Offering financial aid to children now or later is the major premise of this debate. Acceptance of that assistance will no doubt have varying degrees of response and determination by the children. That determination can drastically alter their lives and early offering by caring and thoughtful parents will usually have been weighed carefully with need and urgency considered. Knowledge of each child is balanced against potential repercussions as timing of that financial aid to children has many benefits on either side of the coin. That determination in some instances will totally be a coin flip.
Financial planners at all levels dig in, do all of the numbers with all financial information of the day, add calculated guesstimates, for the children and their parents. The planners investigate all the tax consequences. Looking at tax brackets and governmental penalties with annual gift taxes currently at $13,000 or so per child per year with lifetime somewhere north of $300,000. These limits may move with changes in any administration in Federal, State and Local taxing bodies when their tax law writers will amend: credits, rebates, payback, forgiveness and grandfathering. Nobody knows for sure and can only predict what tomorrow will bring on a taxation basis.
Other than gifts of money, other assets are evaluated at estate date, purchase dates, estimated values. These too will with all likelihood be modified by tax law. Assets and evaluation can be compromised over time. Look at what has just transpired with the real estate and stock markets in the past months and years, tumultuous. Planners and economists were in part responsible for the debacle which destroyed, damaged, and in some cases wiped out entire estates, retirement dollars, with the consequence of devaluation to plans in general.

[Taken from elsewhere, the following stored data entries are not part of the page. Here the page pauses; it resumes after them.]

-- ==== Sys2Proof/Laws/Decode.lean ====
section
/-! SUPPORT. The word's fields, and what each format of the decoder accepts. -/

namespace Sys2Proof

@[simp] theorem wordOp_mkWord (op a b c : Byte) : wordOp (mkWord op a b c) = op := by
  ext i hi
  simp only [wordOp, mkWord, BitVec.getElem_extractLsb', BitVec.getLsbD_or, BitVec.getLsbD_shiftLeft, BitVec.getLsbD_setWidth]
  have h1 : b.getLsbD (24 + i - 8) = false := BitVec.getLsbD_of_ge _ _ (by omega)
  have h2 : a.getLsbD (24 + i - 16) = false := BitVec.getLsbD_of_ge _ _ (by omega)
  have h3 : c.getLsbD (24 + i) = false := BitVec.getLsbD_of_ge _ _ (by omega)
  simp [h1, h2, h3, hi, show 24 + i < 32 by omega, show ¬ (24 + i < 24) by omega]
  intro _; omega

@[simp] theorem wordA_mkWord (op a b c : Byte) : wordA (mkWord op a b c) = a := by
  ext i hi
  simp only [wordA, mkWord, BitVec.getElem_extractLsb', BitVec.getLsbD_or, BitVec.getLsbD_shiftLeft, BitVec.getLsbD_setWidth]
  have h1 : b.getLsbD (16 + i - 8) = false := BitVec.getLsbD_of_ge _ _ (by omega)
  have h3 : c.getLsbD (16 + i) = false := BitVec.getLsbD_of_ge _ _ (by omega)
  simp [h1, h3, hi, show 16 + i < 32 by omega, show ¬ (16 + i < 16) by omega, show 16 + i < 24 by omega]
  intro _; omega

@[simp] theorem wordB_mkWord (op a b c : Byte) : wordB (mkWord op a b c) = b := by
  ext i hi
  simp only [wordB, mkWord, BitVec.getElem_extractLsb', BitVec.getLsbD_or, BitVec.getLsbD_shiftLeft, BitVec.getLsbD_setWidth]
  simp [hi, show 8 + i < 32 by omega, show 8 + i < 16 by omega, show 8 + i < 24 by omega]
  intro _; omega

@[simp] theorem wordC_mkWord (op a b c : Byte) : wordC (mkWord op a b c) = c := by
  ext i hi
  simp only [wordC, mkWord, BitVec.getElem_extractLsb', BitVec.getLsbD_or, BitVec.getLsbD_shiftLeft, BitVec.getLsbD_setWidth]
  simp [hi, show i < 32 by omega, show i < 16 by omega, show i < 24 by omega]

/-- A word is the word of its four fields. -/
theorem mkWord_fields (w : Word) : mkWord (wordOp w) (wordA w) (wordB w) (wordC w) = w := by
  apply BitVec.eq_of_getLsbD_eq
  intro i hi
  simp only [wordOp, wordA, wordB, wordC, mkWord, BitVec.getLsbD_or, BitVec.getLsbD_shiftLeft,
    BitVec.getLsbD_setWidth, BitVec.getLsbD_extractLsb']
  rcases Nat.lt_or_ge i 8 with h | h
  · simp [hi, h, show i < 24 by omega, show i < 16 by omega]
  rcases Nat.lt_or_ge i 16 with h2 | h2
  · simp [hi, show ¬ i < 8 by omega, h2, show i < 24 by omega, show i - 8 < 8 by omega, show i - 8 < 32 by omega,
      show 8 + (i - 8) = i by omega]
  rcases Nat.lt_or_ge i 24 with h3 | h3
  · simp [hi, show ¬ i < 8 by omega, show ¬ i < 16 by omega, h3, show i - 16 < 8 by omega,
      show ¬ (i - 8 < 8) by omega, show i - 16 < 32 by omega, show 16 + (i - 16) = i by omega]
  · simp [hi, show ¬ i < 8 by omega, show ¬ i < 16 by omega, show ¬ i < 24 by omega, show i - 24 < 8 by omega,
      show ¬ (i - 8 < 8) by omega, show ¬ (i - 16 < 8) by omega, show i - 24 < 32 by omega,
      show 24 + (i - 24) = i by omega]

/-- The decoder looks at the four fields alone. -/
@[simp] theorem decode_mkWord (op a b c : Byte) : decode (mkWord op a b c) = decodeFields op a b c := by
  simp [decode]

@[simp] theorem formatF0_ok (a b c : Byte) (i j : Instr) :
    formatF0 a b c i = .ok j ↔ (a = 0#8 ∧ b = 0#8 ∧ c = 0#8) ∧ i = j := by
  unfold formatF0; split <;> simp [*]

@[simp] theorem formatF1_ok (b c : Byte) (i j : Instr) :
    formatF1 b c i = .ok j ↔ (b = 0#8 ∧ c = 0#8) ∧ i = j := by
  unfold formatF1; split <;> simp [*]

@[simp] theorem formatF2_ok (c : Byte) (i j : Instr) :
    formatF2 c i = .ok j ↔ c = 0#8 ∧ i = j := by
  unfold formatF2; split <;> simp [*]

@[simp] theorem decodeManv_ok (a b c : Byte) (j : Instr) :
    decodeManv a b c = .ok j ↔ a.extractLsb' 2 6 = 0#6 ∧ (b = 0#8 ∧ c = 0#8) ∧ .manv a = j := by
  unfold decodeManv; split <;> simp [*]

@[simp] theorem decodeContick_ok (a b c : Byte) (j : Instr) :
    decodeContick a b c = .ok j ↔
      (b = 1#8 ∧ c = 0#8 ∧ .contickKey a = j) ∨ (b = 0#8 ∧ a = 0#8 ∧ c = 0#8 ∧ .contick = j) := by
  unfold decodeContick
  split
  · next h => subst h; simp
  · next h => simp [h]; tauto

end Sys2Proof
end

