-- ==== Sys2Proof/Laws/State.lean ====
section
/-! SUPPORT. One lemma per field of State and named update: the field's value after it. -/

namespace Sys2Proof.Machine

/-! ### drawExchange -/

@[simp] theorem State.drawExchange_out (s : State) : (s.drawExchange).out = s.out := rfl
@[simp] theorem State.drawExchange_dir (s : State) : (s.drawExchange).dir = s.dir := rfl
@[simp] theorem State.drawExchange_dirset (s : State) : (s.drawExchange).dirset = s.dirset := rfl
@[simp] theorem State.drawExchange_pinsOut (s : State) : (s.drawExchange).pinsOut = s.pinsOut := rfl
@[simp] theorem State.drawExchange_cnt6 (s : State) : (s.drawExchange).cnt6 = s.cnt6 := rfl
@[simp] theorem State.drawExchange_cnt7 (s : State) : (s.drawExchange).cnt7 = s.cnt7 := rfl
@[simp] theorem State.drawExchange_halted (s : State) : (s.drawExchange).halted = s.halted := rfl
@[simp] theorem State.drawExchange_err (s : State) : (s.drawExchange).err = s.err := rfl
@[simp] theorem State.drawExchange_seq (s : State) : (s.drawExchange).seq = s.seq := rfl
@[simp] theorem State.drawExchange_hidden (s : State) : (s.drawExchange).hidden = s.hidden := rfl
@[simp] theorem State.drawExchange_rx (s : State) : (s.drawExchange).rx = s.rx := rfl
@[simp] theorem State.drawExchange_cfg (s : State) : (s.drawExchange).cfg = s.cfg := rfl
@[simp] theorem State.drawExchange_moves (s : State) : (s.drawExchange).moves = s.moves := rfl
@[simp] theorem State.drawExchange_env (s : State) : (s.drawExchange).env = s.env.drop 1 := rfl
@[simp] theorem State.drawExchange_draws (s : State) : (s.drawExchange).draws = s.draws + 1 := rfl
@[simp] theorem State.drawExchange_ticks (s : State) : (s.drawExchange).ticks = s.ticks := rfl
@[simp] theorem State.drawExchange_trace (s : State) : (s.drawExchange).trace = s.trace := rfl
@[simp] theorem State.drawExchange_responses (s : State) : (s.drawExchange).responses = s.responses := rfl

/-! ### drivePins -/

@[simp] theorem State.drivePins_out (s : State) : (s.drivePins).out = s.out := rfl
@[simp] theorem State.drivePins_dir (s : State) : (s.drivePins).dir = s.dir := rfl
@[simp] theorem State.drivePins_dirset (s : State) : (s.drivePins).dirset = s.dirset := rfl
@[simp] theorem State.drivePins_pinsOut (s : State) : (s.drivePins).pinsOut = .driven s.out := rfl
@[simp] theorem State.drivePins_cnt6 (s : State) : (s.drivePins).cnt6 = s.cnt6 := rfl
@[simp] theorem State.drivePins_cnt7 (s : State) : (s.drivePins).cnt7 = s.cnt7 := rfl
@[simp] theorem State.drivePins_halted (s : State) : (s.drivePins).halted = s.halted := rfl
@[simp] theorem State.drivePins_err (s : State) : (s.drivePins).err = s.err := rfl
@[simp] theorem State.drivePins_seq (s : State) : (s.drivePins).seq = s.seq := rfl
@[simp] theorem State.drivePins_hidden (s : State) : (s.drivePins).hidden = s.hidden := rfl
@[simp] theorem State.drivePins_rx (s : State) : (s.drivePins).rx = s.rx := rfl
@[simp] theorem State.drivePins_cfg (s : State) : (s.drivePins).cfg = s.cfg := rfl
@[simp] theorem State.drivePins_moves (s : State) : (s.drivePins).moves = s.moves := rfl
@[simp] theorem State.drivePins_env (s : State) : (s.drivePins).env = s.env := rfl
@[simp] theorem State.drivePins_draws (s : State) : (s.drivePins).draws = s.draws := rfl
@[simp] theorem State.drivePins_ticks (s : State) : (s.drivePins).ticks = s.ticks := rfl
@[simp] theorem State.drivePins_trace (s : State) : (s.drivePins).trace = s.trace := rfl
@[simp] theorem State.drivePins_responses (s : State) : (s.drivePins).responses = s.responses := rfl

Examples, presented above, are compelling reasons to offer this side of the argument a staggeringly large push to come down on the side of giving “Now”. The unknown value of the future promotes present day action. Another argument for the “Now” side is a vast majority of people are not in the category where the maximum(s) will ever be met dispersed over an average size family.
Theories of financial planners usually center around the tax liabilities, possible limits regarding: Social Security, and Medicare and Look-Backs of sizable gifting or transfer of assets for prior years. Again that may be the ruling today and more pertinent the health and mental status of the elderly which can change in the blink of an eye.
The financial consequences and expenses not regularly entered into the equation are costs incurred by the children in interest expense they will be paying on a home mortgage, auto or school loans at payout rates of five percent or more while income on the un-gifted dollars at today’s rates could be less than one percent return. Or in some instances showing a negative return.
Another argument of “Now” depends on the family dynamic. Not all children are valued enough by parents and their perceived capabilities with potential vast sums of money. So this cannot be a blanket statement and we must presume this type of money transfer will not destroy the child’s outlook on life. The child will be expected to remain true to their original life path. The enrichment of their life may further a better life, freedom to pursue a dream, assist others or endow an item meaningful to a greater number of people. Parents can opt to help their children by allowing use of a second home or other property without transferring ownership to the child.
All of the preceding justification of “Now” leads to a final resolution. That unless you hold the belief that the expired parent will exist, in another meta-physical plane, overseeing and watching what happens after they leave the mortal life. How much more is the real life enjoyment of seeing the good; you as a parent can do, today, to promote a better life for the child. What is the dollar value placed on observing the result of helping out; possibly as one TV commercial puts it: “Priceless”!